Chinese Culture and Community Service Center (CCACC)
9366 Gaither Road, Gaithersburg, MD 20877 • (301) 820-7200 • ccacc-dc.org
Founded 1982. One of the largest grassroots Chinese organizations in the Washington metro area, serving over 100,000 beneficiaries per year. Divisions include an Art Gallery, education programs, health and human services, an Adult Day Healthcare Center (founded 2008, the only nonprofit Chinese-community day healthcare center in Maryland, open 7 days/week with bilingual nurses), home care, and the Evergreen Senior Program (900+ members, 100+ volunteers, nutrition meals). For new Cantonese immigrants, CCACC is the most immediately useful institution — particularly its bilingual healthcare services and senior programs for elderly family members with limited English.
More Organizations
- 1882 Foundation — 508 I Street NW, DC. Founded 2012. Educates the public about the Chinese Exclusion Laws (1882). Runs “Talk Story” oral history events and the “Flashback Chinatown” video series documenting DC Chinatown history. The primary organization preserving the Cantonese community’s historical record. 1882foundation.org
- OCA — Asian Pacific American Advocates (DC Chapter) — Founded 1973 in Washington, DC — the flagship chapter. Originally established to give Chinese Americans a national political voice (comparable to NAACP for African Americans). 100+ chapters nationally. Programs include MAPP (Mentoring Asian Pacific Professionals), voter registration, and educational advocacy. ocadc.org
- Save Chinatown Solidarity Network DC (SCSN) — Advocacy against displacement of remaining Chinese businesses and residents. Led opposition to the Marriott Tribute Hotel that displaced Full Kee. Demands include $550,000 annual District budget for legacy small businesses (4x current allocation). savechinatowndc.org
- Monte Jade Science & Technology Association — DC Chapter (MJDC) — Resources for starting, funding, and growing high-tech businesses in the Asian American community. Seminars, networking, conferences for Chinese American entrepreneurs and professionals. montejadedc.org
Cantonese Churches & Temples
Chinese Community Church of Washington, DC (est. 1935)

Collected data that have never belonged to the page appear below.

/-! ### The recurrence of a message schedule

One more step appends one word, so a schedule begins with the message words, and every later word is
the recurrence on the words before it. -/

theorem getD_reverse_take {α : Type} (xs : List α) (d : α) {t k : Nat} (ht : t ≤ xs.length)
    (hk : k < t) : (xs.take t).reverse.getD k d = xs.getD (t - (k + 1)) d := by
  have hlen : (xs.take t).length = t := List.length_take_of_le ht
  rw [List.getD_reverse k (hlen.symm ▸ hk), hlen, Nat.sub_sub, Nat.add_comm 1 k,
    List.getD_eq_getElem?_getD, List.getElem?_take_of_lt (by omega), List.getD_eq_getElem?_getD]

section Schedule

variable {w : Nat} (next : List (BitVec w) → BitVec w) {m : List (BitVec w)} {n t : Nat}

theorem growSchedule_succ (n : Nat) (ws : List (BitVec w)) :
    growSchedule next (n + 1) ws = next (growSchedule next n ws) :: growSchedule next n ws := by
  induction n generalizing ws with
  | zero => rfl
  | succ n ih => exact ih (next ws :: ws)

theorem schedule_zero (m : List (BitVec w)) : schedule next 0 m = m := List.reverse_reverse m

theorem schedule_succ (n : Nat) (m : List (BitVec w)) :
    schedule next (n + 1) m = schedule next n m ++ [next (schedule next n m).reverse] := by
  rw [schedule, growSchedule_succ, List.reverse_cons, schedule, List.reverse_reverse]

@[simp] theorem length_schedule (n : Nat) (m : List (BitVec w)) :
    (schedule next n m).length = m.length + n := by
  induction n with
  | zero => rw [schedule_zero, Nat.add_zero]
  | succ n ih => rw [schedule_succ, List.length_append, ih, List.length_singleton, Nat.add_assoc]

theorem schedule_getD_of_lt (ht : t < m.length) :
    (schedule next n m).getD t 0 = m.getD t 0 := by
  induction n with
  | zero => rw [schedule_zero]
  | succ n ih =>
    rw [schedule_succ, List.getD_append _ _ _ _ (by rw [length_schedule]; omega), ih]

/-- The recurrence reads the words before the one it computes newest first. -/
theorem schedule_getD_of_le (hm : m.length ≤ t) (ht : t < m.length + n) :
    (schedule next n m).getD t 0 = next ((schedule next n m).take t).reverse := by
  induction n with
  | zero => omega
  | succ n ih =>
    have hlen := length_schedule next n m
    rw [schedule_succ]
    obtain hlt | rfl : t < m.length + n ∨ t = m.length + n := by omega
    · rw [List.getD_append _ _ _ _ (hlen ▸ hlt), List.take_append_of_le_length (hlen ▸ hlt.le),
        ih hlt]
    · rw [← hlen, List.getD_append_right _ _ _ _ le_rfl, Nat.sub_self, List.getD_cons_zero,
        List.take_left]

/-- Every later word is the recurrence on the words before it; entry `k` of these, newest first, is
`W[t − (k + 1)]`. -/
theorem exists_schedule_getD_eq_next (hm : m.length ≤ t) (ht : t < m.length + n) :
    ∃ ws, (schedule next n m).getD t 0 = next ws ∧
      ∀ k < t, ws.getD k 0 = (schedule next n m).getD (t - (k + 1)) 0 :=
  ⟨_, schedule_getD_of_le next hm ht,
    fun _ => getD_reverse_take _ 0 (ht.le.trans (length_schedule next n m).ge)⟩

end Schedule

/-! ### The schedules of SHA-1 and SHA-224/256 (R131, R133, R141, R145) -/

@[simp] theorem length_be32Words (block : List Byte) : (be32Words block).length = 16 := by
  simp [be32Words]

theorem be32Words_getD (block : List Byte) {j : Nat} (hj : j < 16) :
    (be32Words block).getD j 0 = be32 (slice block (4 * j) 4) := by
  simp [be32Words, hj]

/-- Settles O29: the recurrence reads `W[t−3]`, `W[t−8]`, `W[t−14]` and `W[t−16]`. -/
theorem sha1ScheduleFollowsTheRecurrence : Obligations.Sha1ScheduleFollowsTheRecurrence := by
  intro block
  refine ⟨by simp [sha1Schedule], fun j hj => ?_, fun t h16 h80 => ?_⟩
  · exact (schedule_getD_of_lt _ (by simpa using hj)).trans (be32Words_getD block hj)
  · obtain ⟨ws, hnext, hread⟩ : ∃ ws, (sha1Schedule block).getD t 0 = sha1Next ws ∧
        ∀ k < t, ws.getD k 0 = (sha1Schedule block).getD (t - (k + 1)) 0 :=
      exists_schedule_getD_eq_next _ (by simpa using h16) (by simpa using h80)
    rw [hnext, sha1Next, hread 2 (by omega), hread 7 (by omega), hread 13 (by omega),
      hread 15 (by omega)]

/-- Settles O30: the recurrence reads `W[t−2]`, `W[t−7]`, `W[t−15]` and `W[t−16]`. -/
theorem sha256ScheduleFollowsTheRecurrence : Obligations.Sha256ScheduleFollowsTheRecurrence := by
  intro block
  refine ⟨by simp [sha256Schedule], fun j hj => ?_, fun t h16 h64 => ?_⟩
  · exact (schedule_getD_of_lt _ (by simpa using hj)).trans (be32Words_getD block hj)
  · obtain ⟨ws, hnext, hread⟩ : ∃ ws, (sha256Schedule block).getD t 0 = sha256Next ws ∧
        ∀ k < t, ws.getD k 0 = (sha256Schedule block).getD (t - (k + 1)) 0 :=
      exists_schedule_getD_eq_next _ (by simpa using h16) (by simpa using h64)
    rw [hnext, sha256Next, hread 1 (by omega), hread 6 (by omega), hread 14 (by omega),
      hread 15 (by omega)]

/-! ### The SHA-2 tables as bits of roots of the primes (R142, R143, R146, R162, R163, R166)

The primes below a bound are found by trial division with all smaller numbers; it suffices to divide
by the numbers below the bound's square root, which keeps the evaluation short. -/

theorem trialDivision_iff_of_lt_sq {b n : Nat} (hn : n < b * b) :
    (2 ≤ n ∧ ∀ d < n, 2 ≤ d → n % d ≠ 0) ↔ 2 ≤ n ∧ ∀ d < b, d < n → 2 ≤ d → n % d ≠ 0 := by
  refine and_congr_right fun _ => ⟨fun h d _ => h d, fun h d hlt hd hmod => ?_⟩
  obtain ⟨e, rfl⟩ := Nat.dvd_of_mod_eq_zero hmod
  obtain hdb | heb : d < b ∨ e < b := by
    by_contra! hle
    exact hn.not_ge (Nat.mul_le_mul hle.1 hle.2)
  · exact h d hdb hlt hd hmod
  · have he : 1 < e := (Nat.lt_mul_iff_one_lt_right (by omega)).1 hlt
    exact h e heb ((Nat.lt_mul_iff_one_lt_left (by omega)).2 hd) he (Nat.mul_mod_left d e)

theorem filter_trialDivision {b n : Nat} (hn : n ≤ b * b) :
    ((List.range n).filter fun n => 2 ≤ n ∧ ∀ d < n, 2 ≤ d → n % d ≠ 0) =
      (List.range n).filter fun n => 2 ≤ n ∧ ∀ d < b, d < n → 2 ≤ d → n % d ≠ 0 :=
  List.filter_congr fun _ hp =>
    decide_eq_decide.2 (trialDivision_iff_of_lt_sq ((List.mem_range.1 hp).trans_le hn))
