-- ==== Sys2Proof/Machine/PhaseOps.lean ====
section
/-! DEFINITION. The Phase Unit's shared operations (chapter 3): the wrap, the MARK decision, the phase error and the
corrections in SYNC and JOINED. -/

namespace Sys2Proof.Machine

/-- Withdraw the own pending MARK (R55, R56). -/
def withdrawMark (s : State) : State := withdraw Frame.isMark s

/-- A valid MARK was received no more than `q` ms ago (R53). -/
def State.markHeard (s : State) (q : Nat) : Bool :=
  match s.phase.lastMark with
  | none => false
  | some t => decide (s.now - t ≤ q)

/-- The MARK decision of a wrap in JOINED; `q` is the abandon window before the adoption (R53). -/
def markDecision (q : Nat) (s : State) : State :=
  if s.joined && !s.markHeard q then offer (.mark s.phase.period s.phase.duty none) s else s

/-- The quiet-cycle count stepped at a wrap (R67). -/
def PhaseUnit.quietNext (p : PhaseUnit) : Nat := if p.marked then 0 else min (p.quiet + 1) 3

/-- The Phase Unit's own part of a wrap (R52, R64, R65, R67): φ less the length that ended, and less the new length as
often as it takes to bring it below. -/
def PhaseUnit.wrapped (p : PhaseUnit) : PhaseUnit :=
  let pd := p.adoption.getD (p.period, p.duty)
  { p with
    phi := (p.phi - p.len) % pd.1
    len := pd.1
    period := pd.1
    duty := pd.2
    adoption := none
    quiet := p.quietNext
    lock := if p.quietNext = 3 then .own else p.lock
    marked := false }

/-- A frame heard before the wrap is placed in the new cycle (R59). -/
def Reception.carried (len : Nat) (r : Reception) : Reception := { r with phase := r.phase - (len : Int) }

/-- A new flash cycle has a sample instant of its own (R110); a steady channel's instants are its timer's. -/
def Channel.newCycle (c : Channel) : Channel := { c with sampled := c.sampled && c.steady.isSome }

/-- A wrap (R52): the phase, the flash channels' sample instants, the MARK decision, and the flash gates it is handed to. -/
def takeWrap (s : State) : State :=
  let q := s.phase.abandon
  let s :=
    { s with
      phase := s.phase.wrapped
      lamps := { s.lamps with channels := s.lamps.channels.map Channel.newCycle }
      line := { s.line with reception := s.line.reception.map (Reception.carried s.phase.len) } }
  wrapGates (markDecision q s)

/-- The wrap a correction may call for at once (R65). -/
def wrapIfOver (s : State) : State := if s.phase.len ≤ s.phase.phi then takeWrap s else s

/-- The phase error of a MARK (R60). -/
def phaseError (phiR : Int) (lag period : Nat) : Int :=
  let e := (phiR - (lag : Int)) % (period : Int)
  if (period : Int) < 2 * e then e - (period : Int) else e

/-- The lock status an applied MARK sets (R67). -/
def lockOf (e : Int) : LockStatus := if e.natAbs ≤ Config.lockedErrorMs then .locked else .slewing

/-- An error clamped to the slew limit (R63). -/
def clampError (slew : Nat) (e : Int) : Int :=
  if e < -(slew : Int) then -(slew : Int) else if (slew : Int) < e then (slew : Int) else e

/-- The Phase Unit's part of a MARK applied in SYNC (R62). -/
def PhaseUnit.stepped (period duty lag : Nat) (phiR : Int) (p : PhaseUnit) : PhaseUnit :=
  let e := phaseError phiR lag period
  { p with
    period := period
    duty := duty
    len := ((period : Int) + e).toNat
    syncTimer := .stopped
    lock := lockOf e
    quiet := 0
    adoption := none
    marked := true }

/-- The Phase Unit's part of a MARK applied in JOINED (R63). -/
def PhaseUnit.slewed (period duty lag : Nat) (phiR : Int) (p : PhaseUnit) : PhaseUnit :=
  let e := phaseError phiR lag p.period
  { p with
    len := ((p.period : Int) + clampError p.slew e).toNat
    slip := if p.slew < e.natAbs then bump p.slip else p.slip
    lock := lockOf e
    quiet := 0
    adoption := if period = p.period ∧ duty = p.duty then none else some (period, duty)
    marked := true }

/-- A MARK taken for correction in SYNC or JOINED (R61 to R65); what entering JOINED arms stands before the wrap that may
follow at once (R86). -/
def applyMark (period duty lag : Nat) (phiR : Int) (s : State) : State :=
  if s.phase.marked then s
  else
    match s.seat.stage with
    | .sync =>
      wrapIfOver (settle (enterJoined { s with phase := s.phase.stepped period duty lag phiR }))
    | .joined => wrapIfOver { s with phase := s.phase.slewed period duty lag phiR }
    | .loading | .listen | .standalone | .claiming | .profiling | .checking | .conflict => s

end Sys2Proof.Machine
end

500 I Street NW, Room 107, Washington, DC 20001 • (202) 898-0061 • cccdc.com
The oldest church dedicated to the Chinese community in Washington DC, and the last one still operating in Chinatown. Founded in 1935, it originally offered bilingual services in English and Cantonese, reflecting the Cantonese origins of DC’s Chinatown. Today: Cantonese service at 9:30 AM, Mandarin at 10:45 AM, English at 11:00 AM. Nondenominational Protestant. The church has continuously served the community through every phase of Chinatown’s decline and remains a gathering point for Cantonese-speaking seniors who still live in or near the neighborhood.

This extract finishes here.